Cominciavo a disperare ma senza demordere continuai a insultarlo. Alla fine funzionò. Riuscii a farlo uscire dai gangheri. Fece il secondo errore: appoggiò la torcia sul tavolo in modo da illuminarmi, poi si alzò, infilandosi la pistola nella cintola, e venne verso di me. Si sentiva sicuro perché avevo le mani legate.

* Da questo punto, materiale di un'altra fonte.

/-- The sentry measures, starts, trips, cuts, backs off, warns and guards its pins. Each sentry command acts when it is due and otherwise only lets the moment pass. VIN_QUALIFIED and the end of a back-off with VIN in range begin a start; START_COMPLETE enters ON; inrush, gate, over-current, over- and under-voltage cut off under sources 4, 6, 2, 1, 0, a sample above SHORT_MA under 3, a hot pass device under 5, a controlled cut at the end of its lead, which a second cut leaves as it is, under its own source; the current is the shunt's voltage over SHUNT_UOHM; PG_N follows 1 ms of ON, n returns to 0 after 60 s of it. A valid TSNS reading becomes the anchor, an invalid one widens the margin. EWARN, FET short, pin contention and its test, and POWER_ON act as their rules say, POWER_ON keeping the energy total alone of the sentry. Premise: canonical tables. -/
def Obligations.SentryGuardsTheInput : Prop :=
  ∀ (s : State) (e : Nat), tabWf {} s.dev.faults.sources = true → tabWf none s.dev.legend = true → let d0 := s.dev.at e; let x := s.dev.sentry
    ((x.st = .off ∧ 10000 ≤ x.inRangeUs → StartBegins (.vinQualified e) s e) ∧ (¬ (x.st = .off ∧ 10000 ≤ x.inRangeUs) → Passes (.vinQualified e) s e)) ∧
    ((x.st = .starting ∧ x.fetShort = false ∧ startDone x = true → SentryBecomes (.startComplete e) s e { x with st := .on, stateUs := 0, ewarn := false, ewarnHeld := false, overUs := 0 }) ∧
      (¬ (x.st = .starting ∧ x.fetShort = false ∧ startDone x = true) → Passes (.startComplete e) s e)) ∧
    (let due := x.st = .starting ∧ ¬ (x.inrush.mode = 0 ∧ startDone x = true) ∧ x.inrush.timerMs * 1000 ≤ (if x.inrush.mode = 0 then x.stateUs else x.limitUs);
      (due → Does (.sentryInrushFail e) s (CutsOff s (sentryStamp d0) 0x04 false)) ∧ (¬ due → Passes (.sentryInrushFail e) s e)) ∧
    (let due := x.st = .starting ∧ ((x.gateRose = false ∧ 1000 ≤ x.stateUs) ∨ (2000 ≤ x.nearUs ∧ x.voutMv + x.gateMv < (x.vinMv : Int) + 10000));
      (due → Does (.sentryGateStuck e) s (CutsOff s (sentryStamp d0) 0x06 false)) ∧ (¬ due → Passes (.sentryGateStuck e) s e)) ∧
    ((x.st = .on ∧ senNat s.dev 0x06 ≤ x.overUs → Does (.sentryOvercurrent e) s (CutsOff s (sentryStamp d0) 0x02 true)) ∧ (¬ (x.st = .on ∧ senNat s.dev 0x06 ≤ x.overUs) → Passes (.sentryOvercurrent e) s e)) ∧
    ((x.st = .on ∧ 20 ≤ x.ovUs → Does (.sentryOv e) s (CutsOff s (sentryStamp d0) 0x01 true)) ∧ (¬ (x.st = .on ∧ 20 ≤ x.ovUs) → Passes (.sentryOv e) s e)) ∧
    ((x.st = .on ∧ 20 ≤ x.uvUs → Does (.sentryUv e) s (CutsOff s (sentryStamp d0) 0x00 true)) ∧ (¬ (x.st = .on ∧ 20 ≤ x.uvUs) → Passes (.sentryUv e) s e)) ∧
    (∀ m, let m1 := measure d0 m; let ma := m.senseUv * 1000 / (senNat s.dev 0x0C : Int); let short := (senNat s.dev 0x07 : Int) < ma;
      Does (.sentrySample e m) s (fun d => d.sentry.us = x.us + 1 ∧ d.sentry.vinMv = m.vinMv ∧ d.sentry.voutMv = m.voutMv ∧ d.sentry.gateMv = m.gateMv ∧ d.sentry.iinMa = ma ∧
        d.sentry.deltaT = lag s.dev x.deltaT (((m.vinMv : Int) - m.voutMv) * ma) ∧
        d.sentry.ovUs = (if senNat s.dev 0x09 < m.vinMv then x.ovUs + 1 else 0) ∧ d.sentry.uvUs = (if m.vinMv < senNat s.dev 0x08 then x.uvUs + 1 else 0) ∧
        (x.st = .off ∨ x.st = .backoff → d.sentry.st = x.st ∧ d.quads = s.dev.quads)) ∧
      (x.st = .on → short → Does (.sentrySample e m) s (CutsOff s (sentryStamp m1) 0x03 true)) ∧
      (x.st = .on → ¬ short → isHot m1 = true → Does (.sentrySample e m) s (CutsOff s (sentryStamp m1) 0x05 true)) ∧
      (x.st = .starting → isHot m1 = true → Does (.sentrySample e m) s (CutsOff s (sentryStamp m1) 0x05 false)) ∧
      (∀ k, x.st = .on → ¬ short → isHot m1 = false → x.cut = some k → k ≤ 1 → x.stateUs < 59999999 → Does (.sentrySample e m) s (CutsOff s (sentryStamp m1) x.cutSource true)) ∧
      (x.st = .on → ¬ short → isHot m1 = false → x.cut = none → Does (.sentrySample e m) s fun d => d.sentry.st = .on ∧ (999 ≤ x.stateUs → d.sentry.pg = true ∧
        (x.pg = false → s.dev.start.stage = .sentry → d.start.stage = .rails)) ∧ (59999999 ≤ x.stateUs → d.sentry.n = 0))) ∧
    (∀ t : Int, -40 * 65536 ≤ t → t ≤ 150 * 65536 → Does (.tsnsReading e (some t)) s fun d => d.sentry = { x with anchor := t, margin := 0, tsns := t, validAt := some x.us } ∧ (d.fault 0x08).cause = false) ∧
    (∀ r : Option Int, (∀ t, r = some t → t < -40 * 65536 ∨ 150 * 65536 < t) → Does (.tsnsReading e r) s fun d => d.sentry.anchor = x.anchor ∧ d.sentry.validAt = x.validAt ∧ (d.fault 0x08).cause = true ∧
      (x.validAt = none → d.sentry.margin = 60 * 65536) ∧ (∀ v, x.validAt = some v → d.sentry.margin = ((min 60 ((x.us - v) / 1000000) * 65536 : Nat) : Int))) ∧
    ((x.cutDue = false → Passes (.controlledCut e) s e) ∧
      (x.cutDue = true → x.st = .on → x.cut = none → SentryBecomes (.controlledCut e) s e { x with cutDue := false, ewarn := true, ewarnHeld := true, cut := some (senNat s.dev 0x0B * 125) }) ∧
      (x.cutDue = true → x.st ≠ .on ∨ x.cut.isSome = true → SentryBecomes (.controlledCut e) s e { x with cutDue := false })) ∧
    (let due := x.st = .on ∧ x.ewarn = false ∧ 20 ≤ x.ewarnUs;
      (due → Does (.ewarnInput e) s fun d => d.sentry.ewarn = true ∧ (d.fault 0x09).cause = true) ∧ (¬ due → Passes (.ewarnInput e) s e)) ∧
    (let due := x.ewarn = true ∧ x.ewarnHeld = false ∧ 10000 ≤ x.ewarnOkUs;
      (due → Does (.ewarnNegate e) s fun d => d.sentry = { x with ewarn := false } ∧ (d.fault 0x09).cause = false ∧ d.cad.stopping = false ∧ d.cad.objects = s.dev.cad.objects ∧
        (s.dev.cad.stopping = true → d.cad.cleanStop = false)) ∧ (¬ due → Passes (.ewarnNegate e) s e)) ∧
    (let due := x.st = .backoff ∧ min (2 ^ (x.n - 1)) 60 * 1000000 ≤ x.stateUs;
      (due → vinInRange s.dev x.vinMv = true → StartBegins (.sentryBackoffEnd e) s e) ∧
      (due → vinInRange s.dev x.vinMv = false → SentryBecomes (.sentryBackoffEnd e) s e { x with st := .off, stateUs := 0 }) ∧ (¬ due → Passes (.sentryBackoffEnd e) s e)) ∧
    (let due := gateOff x = true ∧ x.fetShort = false ∧ 10000 ≤ x.shortUs;
      (due → Does (.sentryFetShort e) s fun d => d.sentry.fetShort = true ∧ (d.fault 0x07).cause = true) ∧ (¬ due → Passes (.sentryFetShort e) s e)) ∧
    (∀ pin, pin < 5 → x.hiz.length = 5 → tabWf 0 x.testUs = true →
      (let due := nth false x.hiz pin = false ∧ 10000 ≤ tabGet 0 x.contUs pin;
        (due → Does (.pinContention e pin) s fun d => nth false d.sentry.hiz pin = true ∧ (∀ k, k ≠ pin → nth false d.sentry.hiz k = nth false x.hiz k) ∧ (d.fault (if pin < 2 then 0x0A else 0x0B)).cause = true) ∧
        (¬ due → Passes (.pinContention e pin) s e)) ∧
      (let due := nth false x.hiz pin = true ∧ tabGet 0 x.testUs pin + 1000000 ≤ x.us;
        (due → Does (.pinTest e pin true) s (fun d => d.sentry.hiz = x.hiz ∧ tabGet 0 d.sentry.testUs pin = x.us ∧ d.faults = s.dev.faults) ∧
          Does (.pinTest e pin false) s (fun d => nth false d.sentry.hiz pin = false ∧ (∀ k, k ≠ pin → nth false d.sentry.hiz k = nth false x.hiz k) ∧
            ((∀ k, k < 5 → k ≠ pin → nth false x.hiz k = false) → (d.fault (if pin < 2 then 0x0A else 0x0B)).cause = false))) ∧
        (¬ due → ∀ b, Passes (.pinTest e pin b) s e))) ∧
    Does .powerOn s (fun d => d.sentry = { energyNj := x.energyNj, edgeNj := x.energyNj } ∧ d.start = {} ∧ d.legend = [] ∧ d.quads = [] ∧ d.parts = [] ∧ d.grat = {} ∧ d.faults = { log := s.dev.faults.log } ∧
      d.cad.objects = s.dev.cad.objects.filter (fun o => decide (o.st ≠ .writing)) ∧ d.part = s.dev.part)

– In piedi, bastardo figlio di puttana d’investigatore!- mi gridò con la faccia stravolta. – Ti do una lezione che non te la scordi mai più. –

Mi alzai per fronteggiarlo. Con la luce che gli arrivava da dietro, distinguevo soltanto la sagoma. Prese lo slancio e mi colpì di destro alla mascella con tutte le sue forze. Fu un buon pugno, e per un attimo pensai che mi avesse rotto qualche osso della faccia. Indietreggiai fino a sbattere contro il muro, ma in qualche modo riuscii a restare in equilibrio. Era quello che volevo. Sapevo che se avessi incassato il suo miglior colpo senza cadere lo avrei spaventato. Aveva il sangue agli occhi. In anni di pestaggi probabilmente non aveva incontrato mai nessuno che gli tenesse testa. Il problema dei bulli è proprio questo: passano tanto tempo a prendersela con persone più deboli che quando incontrano un duro che gli tiene testa si spaventano e perdono il controllo. Ripartì alla carica, ma lo fece talmente largo con il secondo pugno che ebbi il tempo di abbassarmi e colpirlo da sotto con le mani legate. Una sorta di pugno raddoppiato. Lo beccai in pieno mento e volò all’indietro sul tavolo, abbattendo la torcia e facendo piombare la stanza nel buio. Corsi verso la porta. Era una notte chiara, illuminata dalla mezzaluna e non c’erano alberi dietro cui nascondersi. Incominciai a correre e, anche se avevo accumulato un po’ di vantaggio, il ragazzo mi stava alle calcagna guadagnando sempre più terreno. Capii che non gli sarei sfuggito. A un tratto piantai i piedi fermandomi di colpo e mi rigirai usando le mie mani legate come un battitore di baseball usa la mazza per colpire la palla. Lo presi in piena corsa, sentii le ossa della sua faccia che si frantumavano. Andò giù a piombo. Ma come un cinghiale ferito si tirò in piedi e ripartì all’attacco. Ormai i miei occhi si erano abituati al buio e vedevo dove ci trovavamo. Schivai il corpo alla carica e tutto finì lì. Era già oltre l’orlo dello scavo, stava cadendo verso il fondo venticinque metri più in basso. Mi occorsero dieci o quindici minuti per calmarmi e riprendere fiato; poi tornai abbastanza lucido per rendermi conto di non potere rimanere lì. Il ritorno degli altri due compari era imminente. Mi allontanai velocemente facilitato dalla luce lunare e raggiunsi la strada.